Some people who have emotional or mental issues can also suffer without knowing it. I have suffered from depression and one thing I really noticed is how it affected me mentally. I normally have a great self-care morning routine which includes meditation, a yoga practice, tongue scraping, writing and dry brush body scrubbing. But due to my lack of sleep I had no energy to get up so I would stay in bed, go back to sleep, which was most mornings or when in such a blue state look at social media and see how prefect people’s lives where. Then started to be really hard on myself which brought on the blues even more, as my energy level and drive has gone down. I came to realise that this is not a good habit to be creating as it also affects the rest of my day by having a lack of motivation to get things done that I want and need to get done; my work ethic went down the drain and the foggy brain and lack of concentration didn’t help, either. When it came to teaching yoga, that was a big effort. I did see how this empowered my negative self-talk and thoughts. Things like, “Why did I eat that? You are fat enough,” “Why should I care about them, they don’t about me,” to a point they were very dominant and at times very overpowering. It felt like the grey cloud was following me around. This was scary to see as I have been working very hard on reprogramming the way I think with meditation, breath work and gratitude writing. This now brought my attention to people who suffer from any mental illness and how poor foods choices don’t support the healthy brain and mind.

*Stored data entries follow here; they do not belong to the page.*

-- ==== Sys2Proof/Machine/State.lean ====
section
/-! DEFINITION. The state of an EX4 module: every register field, every buffer, queue, counter, mode and pin that spec/
gives it, and the queue of commands that are waiting. Plain data throughout. `State.reset` is the module at the release of
the AON domain (power-good of the standby rail): every later step of a start is a command. -/

namespace Sys2Proof.Machine

/-! ### Identity, fuses and straps -/

/-- A key fuse slot (R44). -/
inductive KeySlot where
  | blank
  | programmed (hash : Nat)
  | revoked (hash : Nat)
  deriving DecidableEq, Repr

/-- The fuses that commands can change (R44, R45, R68). -/
structure Fuses where
  slots : List KeySlot
  seccount : Nat
  testLocked : Bool
  deriving DecidableEq, Repr

/-- A fuse command in progress (R68). -/
inductive FuseCmd where
  | programKey (slot : Nat) (hash : Nat)
  | revoke (slot : Nat)
  | advance (target : Nat)
  | lockTest
  deriving DecidableEq, Repr

/-- How the MSEL pin is tied: to VIO33, to ground, or open (R308). -/
inductive Strap where
  | high | low | nc
  deriving DecidableEq, Repr

/-- What is fixed when a module is made and fitted: variant, identity, straps. No command changes it. -/
structure Hardware where
  /-- `true` on an EX4-L, `false` on an EX4-S (R1). -/
  exL : Bool
  /-- GLB_SERIAL (R431). -/
  serial : Nat
  /-- MODULE_REV of GLB_REV (R431). -/
  moduleRev : Nat
  /-- The MSEL strap on J4 (R308). -/
  msel : Strap
  deriving DecidableEq, Repr

/-! ### What leaves the module -/

/-- One thing the module has put out, newest first in `State.out`: bus replies, interrupt messages, words on links, pulses
and levels on pins. The list is the model's own record of outputs. -/
inductive Out where
  /-- An MSI-X message (R427). -/
  | msix (vector : Nat)
  /-- A PCIe completion with Unsupported Request status (R5, R421). -/
  | unsupported
  /-- The value a BAR0 read returned. -/
  | readData (v : Nat)
  /-- The bytes a BAR2 read returned, and whether the completion is poisoned (R96). -/
  | bar2Data (bytes : List Byte) (poisoned : Bool)
  /-- A dropped poisoned write logged under AER (R424). -/
  | aerPoisoned (addr : Nat)
  /-- A correctable or uncorrectable link event logged under AER. -/
  | aer (code : Nat)
  /-- A control beat to the head of a station (R170): the payload bytes of its eight blocks, lane 0 first. -/
  | linkWord (station : Nat) (blocks : List Nat)
  /-- One data beat of a scan (R171): 512 bits, as a number, bit 64 m + i being payload bit i of lane m. -/
  | beat (station : Nat) (bits : Nat)
  /-- A word on the Scejo ports (R309 and after): a kind and its payload. -/
  | scejo (port : Port) (kind : Nat) (payload : List Int)
  /-- A STEP pulse of an axis, of `width` clocks, with the level of DIR (R211, STEPMODE 0). -/
  | stepPulse (axis : Nat) (dir : Bool) (width : Nat)
  /-- A pulse of `width` clocks on the CW output of an axis, or on its CCW output (R211, STEPMODE 1). -/
  | turnPulse (axis : Nat) (ccw : Bool) (width : Nat)
  /-- The two quadrature outputs of an axis after a step (R211, STEPMODE 2). -/
  | quadrature (axis : Nat) (a b : Bool)
  /-- Bytes written to host memory at a PCIe address (R326, R333). -/
  | hostWrite (addr : Nat) (bytes : List Byte)
  /-- A pin level set by a fixed-function output. -/
  | pin (name : Nat) (level : Bool)
  /-- The duty of a slot's PWM output on a pin, in 2^-30, and its period in clocks of 5 ns (R241). -/
  | pwm (pin : Nat) (duty : Int) (period : Nat)
  /-- A HV reference frame (R272): the 12-bit references. -/
  | hvRef (refs : List Nat)
  deriving DecidableEq, Repr

/-! ### The loader (chapter "The Torvul image") -/

/-- An entry of the clamp report (R59). -/
structure Entry where
  cause : Nat
  origin : Nat
  sect : Nat
  feature : Nat
  target : Nat
  lsb : Nat
  width : Nat
  cls : Nat
  requested : Nat
  applied : Nat
  limit : Nat
  winSection : Nat := 0xFFFF
  winFeature : Nat := 0xFFFF
  deriving DecidableEq, Repr

/-- A granted claim of the loaded image (R37, R41). -/
structure Grant where
  cls : Nat
  first : Nat
  cnt : Nat
  sect : Nat
  feature : Nat
  deriving DecidableEq, Repr

/-- A section that the loaded image applied: its type, instance and whether its feature 0 is enabled. -/
structure Applied where
  ty : Nat
  inst : Nat
  feature0 : Bool
  deriving DecidableEq, Repr

/-- The load and arming state machine (R50). -/
inductive LdrState where
  | empty | verifying | applying | loaded | armed | disarming
  deriving DecidableEq, Repr

/-- A commit in progress (R54): the image copied before it began and the flash slot it goes to. -/
structure CommitJob where
  slot : Nat
  image : List Byte
  deriving DecidableEq, Repr
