/-- QSTOP (R226). -/
def qstopCmd (k : Nat) (s : State) : State := s.axCommand k true fun s =>
  if s.axSt k = 2 ∨ s.axSt k = 3 then (s.axStop k .quick).webAxisStopped k else s.axRefuse k 1

/-- HALT (R226): in every enabled state, FAULT among them (log 26). -/
def haltCmd (k : Nat) (s : State) : State := s.axCommand k true fun s =>
  if s.axSt k ≠ 0 then ((s.axHalt k).setAxSt k 1).webAxisStopped k else s.axRefuse k 1

/-- HOME (R221, R222). -/
def homeCmd (k : Nat) (s : State) : State := s.axCommand k false fun s =>
  let m := s.rd (.mot .method) k
  if s.axSt k ≠ 1 ∨ (m ≠ 6 ∧ !s.planned k) then s.axRefuse k 1
  else if m = 0 ∨ ((m = 2 ∨ m = 3 ∨ m = 5) ∧ !s.on (.mot .encEn) k) then s.axRefuse k 5
  else s.homeStart k

/-- SETPOS (R226). -/
def setposCmd (k : Nat) (s : State) : State := s.axCommand k false fun s =>
  if s.axSt k = 1 then (s.setPosition k (s.rdS (.mot .setpos) k)).ev (.mot .homed) k else s.axRefuse k 1

/-- ENABLE (R226). -/
def enableCmd (k : Nat) (s : State) : State := s.axCommand k false fun s =>
  if s.axSt k = 0 then (s.ev (.mot .enOut) k).setAxSt k 1 else s.axRefuse k 1

/-- DISABLE (R226). -/
def disableCmd (k : Nat) (s : State) : State := s.axCommand k true fun s =>
  if s.axSt k = 0 then s.axRefuse k 1
  else (((s.axHalt k).clr (.mot .enOut) k).setAxSt k 0).webAxisStopped k

/-- Event bits of an axis that are sources (R347). -/
def axisEvents : List MotF := [.limEv, .devWarnEv, .devEv, .stallEv, .dirErr, .encErr]

/-- CLEAR (R226). -/
def clearCmd (k : Nat) (s : State) : State := s.axCommand k false fun s =>
  if s.axSt k = 5 ∧ !(axisEvents.any fun f => s.on (.mot f) k) then s.setAxSt k 1 else s.axRefuse k 1

/-- SEGMENT_PUSH (R224): the length is `v`'s low half, the jerk the one last written. -/
def segmentPush (k : Nat) (v : Word) (s : State) : State := s.axCommand k false fun s =>
  let x := s.axis k
  let n := v.toNat % 65536
  if !s.planned k ∨ !s.on (.mot .mode) k ∨ (s.axSt k ≠ 1 ∧ s.axSt k ≠ 2) ∨ 16 ≤ x.segs.length then s.axRefuse k 1
  else if n = 0 then s
  else
    let s := s.setAxis k { x with segs := x.segs ++ [(x.segj, n)], plan := .seg }
    s.setAxSt k 2

def execMove (k : Nat) (s : State) : Res := guardWF (decide (k < 48)) (s.hostWrite .mot 0 fun s =>
    moveCmd k s)
def execJog (k : Nat) (s : State) : Res := guardWF (decide (k < 48)) (s.hostWrite .mot 0 fun s =>
    jogCmd k s)
def execGear (k : Nat) (s : State) : Res := guardWF (decide (k < 48)) (s.hostWrite .mot 0 fun s =>
    gearCmd k s)
def execStop (k : Nat) (s : State) : Res := guardWF (decide (k < 48)) (s.hostWrite .mot 0 fun s =>
    stopCmd k s)
def execQstop (k : Nat) (s : State) : Res := guardWF (decide (k < 48)) (s.hostWrite .mot 0 fun s =>
    qstopCmd k s)
def execHalt (k : Nat) (s : State) : Res := guardWF (decide (k < 48)) (s.hostWrite .mot 0 fun s =>
    haltCmd k s)
def execHome (k : Nat) (s : State) : Res := guardWF (decide (k < 48)) (s.hostWrite .mot 0 fun s =>
    homeCmd k s)
def execSetpos (k : Nat) (s : State) : Res := guardWF (decide (k < 48)) (s.hostWrite .mot 0 fun s =>
    setposCmd k s)
def execEnable (k : Nat) (s : State) : Res := guardWF (decide (k < 48)) (s.hostWrite .mot 0 fun s =>
    enableCmd k s)
def execDisable (k : Nat) (s : State) : Res := guardWF (decide (k < 48)) (s.hostWrite .mot 0 fun s =>
    disableCmd k s)
def execAxisClear (k : Nat) (s : State) : Res := guardWF (decide (k < 48)) (s.hostWrite .mot 0 fun s =>
    clearCmd k s)
def execSegmentPush (k : Nat) (v : Word) (s : State) : Res := guardWF (decide (k < 48)) (s.hostWrite .mot 0 fun s =>
    segmentPush k v s)

/-- A Carabid reaction stops an axis and puts it in FAULT (R216, R226); `stop`: 0 STOP, 1 QSTOP, 2 HALT. -/
def State.axisFault (s : State) (k stop : Nat) : State :=
  if s.axSt k = 0 then s
  else if !s.planned k then s.setAxSt k 5
  else
    let s := if s.homingNow k then s.homeFail k 3 else s
    let s := if stop = 2 then s.axHalt k
      else s.setAxis k { s.axis k with plan := if stop = 1 then .quick else .stop, creeping := false, segs := [], seg := none }
    (s.setAxSt k 5).webAxisStopped k

/-- An isolated axis: no steps, enable output low; it comes back DISABLED and unhomed (R227). -/
def State.axisOut (s : State) (k : Nat) : State :=
  ((((s.axHalt k).clr (.mot .enOut) k).clr (.mot .homed) k).setAxSt k 0).webAxisStopped k

/-! ### General latches (R219) -/

/-- LATCH_ARM: a write of MOT_LATCHCFG with ARM bits; the other bits are written first. -/
def latchArm (k : Nat) (v : Word) (s : State) : State :=
  if !s.axUp k then s
  else
    (List.range 2).foldl (fun t i =>
      let b := v.toNat / 2 ^ (8 * i)
      let t := t.wr (.mot .latchSrc) (2 * k + i) (b % 4)
      let t := (t.wr (.mot .latchEdge) (2 * k + i) (b / 4 % 2)).wr (.mot .latchActual) (2 * k + i) (b / 8 % 2)
      if b / 16 % 2 = 1 then
        let x := t.axis k
        (t.clr (.mot .latchValid) (2 * k + i)).setAxis k { x with armed := i :: x.armed.filter (· != i) }
      else t) s

def execLatchArm (k : Nat) (v : Word) (s : State) : Res := guardWF (decide (k < 48) && (v.getLsbD 4 || v.getLsbD 12)) (s.hostWrite .mot 0 fun s =>
    latchArm k v s)

/-- LATCH_EDGE: the first edge of the configured source and sense after arming. -/
def latchEdge (k i : Nat) (s : State) : State :=
  let x := s.axis k
  if s.axUp k && x.armed.contains i then
    let p := if s.on (.mot .latchActual) (2 * k + i) then s.actpos k else s.cmdpos k
    let s := s.setAxis k { x with armed := x.armed.filter (· != i) }
    (s.wrS (.mot .latchPos) (2 * k + i) p).wr (.mot .latchValid) (2 * k + i) 1
  else s

def execLatchEdge (k i : Nat) (s : State) : Res := guardWF (decide (k < 48) && decide (i < 2)) (latchEdge k i s)

end Sys2Proof.Machine
end

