-- ==== Sys2Proof/Machine/Faults.lean ====
section
/-! DEFINITION. Carabid: reporters and sources (R345 to R348), severities and unit actions (R349 to R351), records (R352 to R357),
isolation and return of units (R358, R359, R410), and the guards that raise sources: handshake watchdogs, core pairs, heartbeat. -/

namespace Sys2Proof.Machine

open Sys2Proof

/-! ### Sources and their units (R345 to R348) -/

/-- The reporter that carries a source: the island whose block raises it. The watchdog, reference and rail sources, and Carabid's
own, come with the control island's word. -/
def reporterOf (src : Nat) : Nat :=
  if 64 ≤ src then (if (src - 64) % 16 = 10 then 5 else 8 + (src - 64) / 16)
  else if src ≤ 3 then 0
  else if src = 21 ∨ src = 51 then 1
  else if src = 16 ∨ src = 17 then 2
  else if 18 ≤ src ∧ src ≤ 20 then 3
  else if (22 ≤ src ∧ src ≤ 27) ∨ (34 ≤ src ∧ src ≤ 41) ∨ src = 46 ∨ src = 47 then 4
  else if 42 ≤ src ∧ src ≤ 45 then 6
  else 5

/-- Indices below `n` at which a bit is set. -/
def onIdx (n : Nat) (p : Nat → Bool) : List Nat := (List.range n).filter p

/-- A pin's wiring flags, PAIR apart (R449, R451). -/
def State.pinFlag (s : State) (n : Nat) : Bool :=
  s.on (.eio .lo) n || s.on (.eio .hi) n || s.on (.eio .openFlag) n || s.on (.eio .overload) n

/-- A monitor whose MON_EN is set lies outside its good range while the external sequence is ON (R391). -/
def State.monBad (s : State) (m : Nat) : Bool := s.on (.pwr .monEn) m && !s.bitOn (.pwr .monOk) m && s.rd (.pwr .estate) == 4

/-- The island of a watchdog source (R14, R348). -/
def watchdogIsland (src : Nat) : Island := [.seq, .host, .mem, .cmp, .mot, .ctl, .csl].getD (src - 4) .seq

/-- Whether a source's condition holds or its event bit is set, with the units that raise it (R347, R348). -/
def State.sourceNow (s : State) (src : Nat) : Bool × List Nat :=
  let flag (b : Bool) : Bool × List Nat := (b, [])
  let units (l : List Nat) : Bool × List Nat := (!l.isEmpty, l)
  if 64 ≤ src then
    let k := (src - 64) / 16
    let b := match (src - 64) % 16 with
      | 0 => s.on (.btu .sosLost) k || ((s.stn k).synSeen && !s.on (.btu .synLock) k)
      | 1 => s.on (.btu .trackClamp) k || s.on (.btu .freqClamp) k
      | 2 => s.on (.btu .phaseEv) k
      | 3 => s.on (.btu .underrun) k
      | 4 => s.on (.blk .lostScan) k || s.on (.blk .cableMismatch) k
      | 5 => s.rd (.blk .lstate) k == 8
      | 6 => s.on (.blk .uncovered) k
      | 7 => s.on (.blk .tempWarn) k
      | 8 => s.on (.blk .tempTrip) k
      | 9 => s.on (.blk .ilkEv) k
      | 10 => s.isolated.contains (.vid k)
      | _ => false
    (b, if b then [k] else [])
  else
    match src with
    | 0 => flag s.cores.haltedA
    | 1 => flag s.cores.haltedB
    | 2 => flag s.cores.service
    | 3 => flag s.cores.heartbeat
    | 11 => flag (!s.on (.rstc .refOk))
    | 12 => units (s.pwr.qualified.filter fun r => !s.bitOn (.pwr .railOk) r)
    | 13 =>
      let l := onIdx 16 s.monBad
      (s.on (.pwr .seqFault) || s.on (.pwr .fallLate) || !l.isEmpty, l)
    | 14 => units (onIdx 16 fun i => s.on (.cal .riseEv) i)
    | 15 => flag (s.on (.cal .calFail))
    | 16 => flag (s.on (.pgs .ueEvent))
    | 17 => flag (s.on (.pgs .deadlock))
    | 18 => units (onIdx 8 fun n => s.on (.cmp .errEv) n)
    | 19 => units ((onIdx 8 fun n => s.on (.cmp .errEv) (8 + n)).map (8 + ·))
    | 20 => units ((onIdx 8 fun n => s.on (.cmp .errEv) (16 + n)).map (16 + ·))
    | 21 => units (onIdx 32 fun n => s.on (.dma .badEv) n || s.on (.dma .fetchErr) n)
    | 22 => units (onIdx 48 fun n => s.on (.mot .devWarnEv) n)
    | 23 => units (onIdx 48 fun n => s.on (.mot .devEv) n)
    | 24 => units (onIdx 48 fun n => s.on (.mot .stallEv) n)
    | 25 => units (onIdx 48 fun n => s.on (.mot .dirErr) n)
    | 26 => units (onIdx 48 fun n => s.on (.mot .encErr) n)
    | 27 => units (onIdx 48 fun n => s.on (.mot .limEv) n)
    | 28 => units (onIdx 128 fun n => s.on (.cle .pfailEv) n)
    | 29 => units (onIdx 128 fun n => s.on (.cle .fbtoEv) n)
    | 30 => units (onIdx 128 fun n => s.on (.cle .satEv) n)
    | 31 => flag (s.on (.fhv .mainsLost))
    | 32 => units (onIdx 8 fun g => s.on (.fhv .otcA) g || s.on (.fhv .otcB) g)
    | 33 => units (onIdx 48 fun c => s.on (.fhv .fbhiTrip) c)
    | 35 => flag (s.on (.pth .misfeed))
    | 39 => flag (s.on (.pth .overspeed))
    | 41 => flag (s.on (.pth .deadline))
    | 42 => flag (s.cslRole != 0 && (s.on (.csl .verErr) || s.on (.csl .posErr) || s.on (.csl .masterConflict) || s.on (.csl .tagErr)))
    | 43 => flag (s.isSlave && s.rd (.csl .tstate) != 3)
    | 44 =>
      let b := s.cslRole != 0 && s.on (.csl .ringDegraded)
      (b, if b then (if s.on (.csl .linkaUp) then [] else [0]) ++ (if s.on (.csl .linkbUp) then [] else [1]) else [])
    | 45 => flag (s.cslRole != 0 && s.on (.csl .partition))
    | 46 => units (onIdx 256 fun n => s.rd (.eio .func) n != 0x60 && s.pinFlag n)
    | 47 => units (onIdx 256 fun n => s.on (.eio .pair) n)
    | 48 => units ((onIdx 256 fun n => s.rd (.eio .func) n == 0x60 && s.pinFlag n).map fun n => n / 64 * 24 + n % 64)
    | 49 => units ((onIdx 16 fun i => s.on (.fhv .tOpen) i || s.on (.fhv .tShort) i) ++
        (onIdx 8 fun i => s.on (.fhv .pOpen) i).map (16 + ·))
    | 50 => (!s.flt.badReporters.isEmpty, s.flt.badReporters)
    | 51 => flag (!s.pcie.linkUp || s.pcie.fatal)
    | n =>
      if 4 ≤ n ∧ n ≤ 10 then flag (s.isolated.contains (watchdogIsland n))
      else
        let b := match n with
          | 34 => s.on (.pth .jam)
          | 36 => s.on (.pth .skewEv)
          | 37 => s.on (.pth .lenEv)
          | 38 => s.on (.pth .stray)
          | 40 => s.on (.pth .webBreak)
          | _ => false
        (b, if b then (s.pth.units.filter fun e => e.1 == n).map (·.2) else [])

/-! ### Severity reactions (R349) -/

/-- Planned axes. -/
def State.plannedAxes (s : State) : List Nat := (List.range s.hw.axes).filter s.planned

/-- Every axis is at rest. -/
def State.axesRest (s : State) : Bool := s.plannedAxes.all fun k => (s.axis k).still

/-- Every slot in MANUAL, AUTO or FALLBACK goes to FAULT. -/
def State.slotsFault (s : State) : State := (List.range s.hw.slots).foldl (fun t n => t.slotFault n false) s

/-- No slot is in MANUAL, AUTO or FALLBACK. -/
def State.slotsDone (s : State) : Bool :=
  (List.range s.hw.slots).all fun n => !(decide (1 ≤ s.slotSt n) && decide (s.slotSt n ≤ 3))

/-- Stop an axis: under DMAX and JMAX, or a quick stop, also while it is in FAULT. A stop of the process axis ends a web sequence,
also where the axis rests or stops already (R298). -/
def State.stopAxis (s : State) (k : Nat) (p : Plan) : State :=
  match s.axSt k with
  | 0 => s
  | 1 => s.webAxisStopped k
  | 5 => if (s.axis k).still || p == .stop then s else s.setAxis k { s.axis k with plan := p }
  | 4 => if p == .stop then s.webAxisStopped k else (s.axStop k p).webAxisStopped k
  | _ => (s.axStop k p).webAxisStopped k

/-- A slot stops with USAFE, also when it was held (R350, R360). -/
def State.slotStopped (s : State) (n : Nat) : State :=
  if s.slotSt n = 4 then (s.setSlot n { s.slot n with held := false }).settleHeaters else s.slotFault n false
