def execSlaveReportRx (pos : Nat) (rep : SlaveReport) (s : State) : Res :=
  guardWF (decide (1 ≤ pos) && decide (pos < 4)) (slaveReportRx pos rep s)

/-- CASCADE_DISARM_RX on a slave (R317), which passes it on (R307). -/
def execCascadeDisarmRx (s : State) : Res := guardWF true (if s.inRing && s.isSlave then (s.relay 13 []).disarmNow else s)

/-! ### Links and partition (R321, R322) -/

/-- Set a port's LINK_UP bit. -/
def State.setPort (s : State) (p : Port) (up : Bool) : State :=
  match p with
  | .a => s.wrB (.csl .linkaUp) 0 up
  | .b => s.wrB (.csl .linkbUp) 0 up

/-- RING_DEGRADED: a link is down (R321). -/
def State.showRing (s : State) : State :=
  s.wrB (.csl .ringDegraded) 0 (!(s.on (.csl .linkaUp) && s.on (.csl .linkbUp)))

/-- PARTITION on the master in cut-sheet mode: committed sheets are spoiled and go to purge (R321). -/
def State.partitionSheets (s : State) : State :=
  if s.isMaster && !s.web then
    (s.pth.tracks.filter fun t => decide (3 ≤ (s.ctx t.ctx).stage) && decide ((s.ctx t.ctx).stage ≤ 4)).foldl
      (fun u t => u.spoil t.ctx 7) s
  else s

/-- PORT_DOWN (R321): the port has no block lock or no valid words; `lost` are the positions cut off. -/
def portDown (p : Port) (lost : List Nat) (s : State) : State :=
  if !s.inRing then s
  else
    let s := (((s.setPort p false).setBeacon p none).showRing).settleUpstream
    if lost.isEmpty then s
    else
      let s := { s with csl := { s.csl with unreachable := lost } }
      let s := lost.foldl (fun t n => if n < 4 then
        ((t.clr (.csl .peersPresent) n).clr (.csl .peersArmed) n).clr (.csl .peersGate) n else t) s
      (s.ev (.csl .partition)).partitionSheets

def execPortDown (p : Port) (lost : List Nat) (s : State) : Res := guardWF true (portDown p lost s)

/-- PORT_UP (R312, R321): `delay` is (round trip - 64 ns) / 2 in 20 ps, before SKEWTRIM. -/
def portUpNow (p : Port) (delay : Nat) (s : State) : State :=
  if !s.inRing then s
  else
    let c := s.csl
    let s := { s with csl := match p with
      | .a => { c with roundA := delay }
      | .b => { c with roundB := delay } }
    ((s.setPort p true).showRing).settleUpstream

def execPortUp (p : Port) (delay : Nat) (s : State) : Res := guardWF true (portUpNow p delay s)

/-- PARTITION_CLEAR (R321): every module has been reachable for 10 ms and every slave is ALIGNED, this one included. -/
def execPartitionClear (s : State) : Res :=
  guardWF true (if s.inRing && (s.on (.csl .linkaUp) || s.on (.csl .linkbUp)) && (s.isMaster || s.rd (.csl .tstate) == 3) then
    { s.clr (.csl .partition) with csl := { s.csl with unreachable := [] } } else s)

/-- POWER_GO_RX (R322, R323): latched, and a sequence that waits starts. -/
def execPowerGoRx (s : State) : Res :=
  guardWF true (if s.inRing && s.isSlave then
    let s := (s.relay 14 []).ev (.csl .powerGoSeen)
    if s.estate = 1 then s.toE 2 else s
  else s)

end Sys2Proof.Machine
end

I never understood in my younger years when people would say, “My body is my temple.” I always thought, what hippies why don’t you just relax and enjoy life. But how can you enjoy life when you are sick either physically or mentally? What I now can see is that you can’t and I really understand that my body is my temple. We may live longer but that extended life span we tend to die slowly with all the disease that are becoming more common now. It was scary to see in 10 days how this has affected me.
With going on this little experiment, it has brought a stronger awareness on how whole real foods help support and nourish our body, not just with weight control but our overall health body, mind and soul.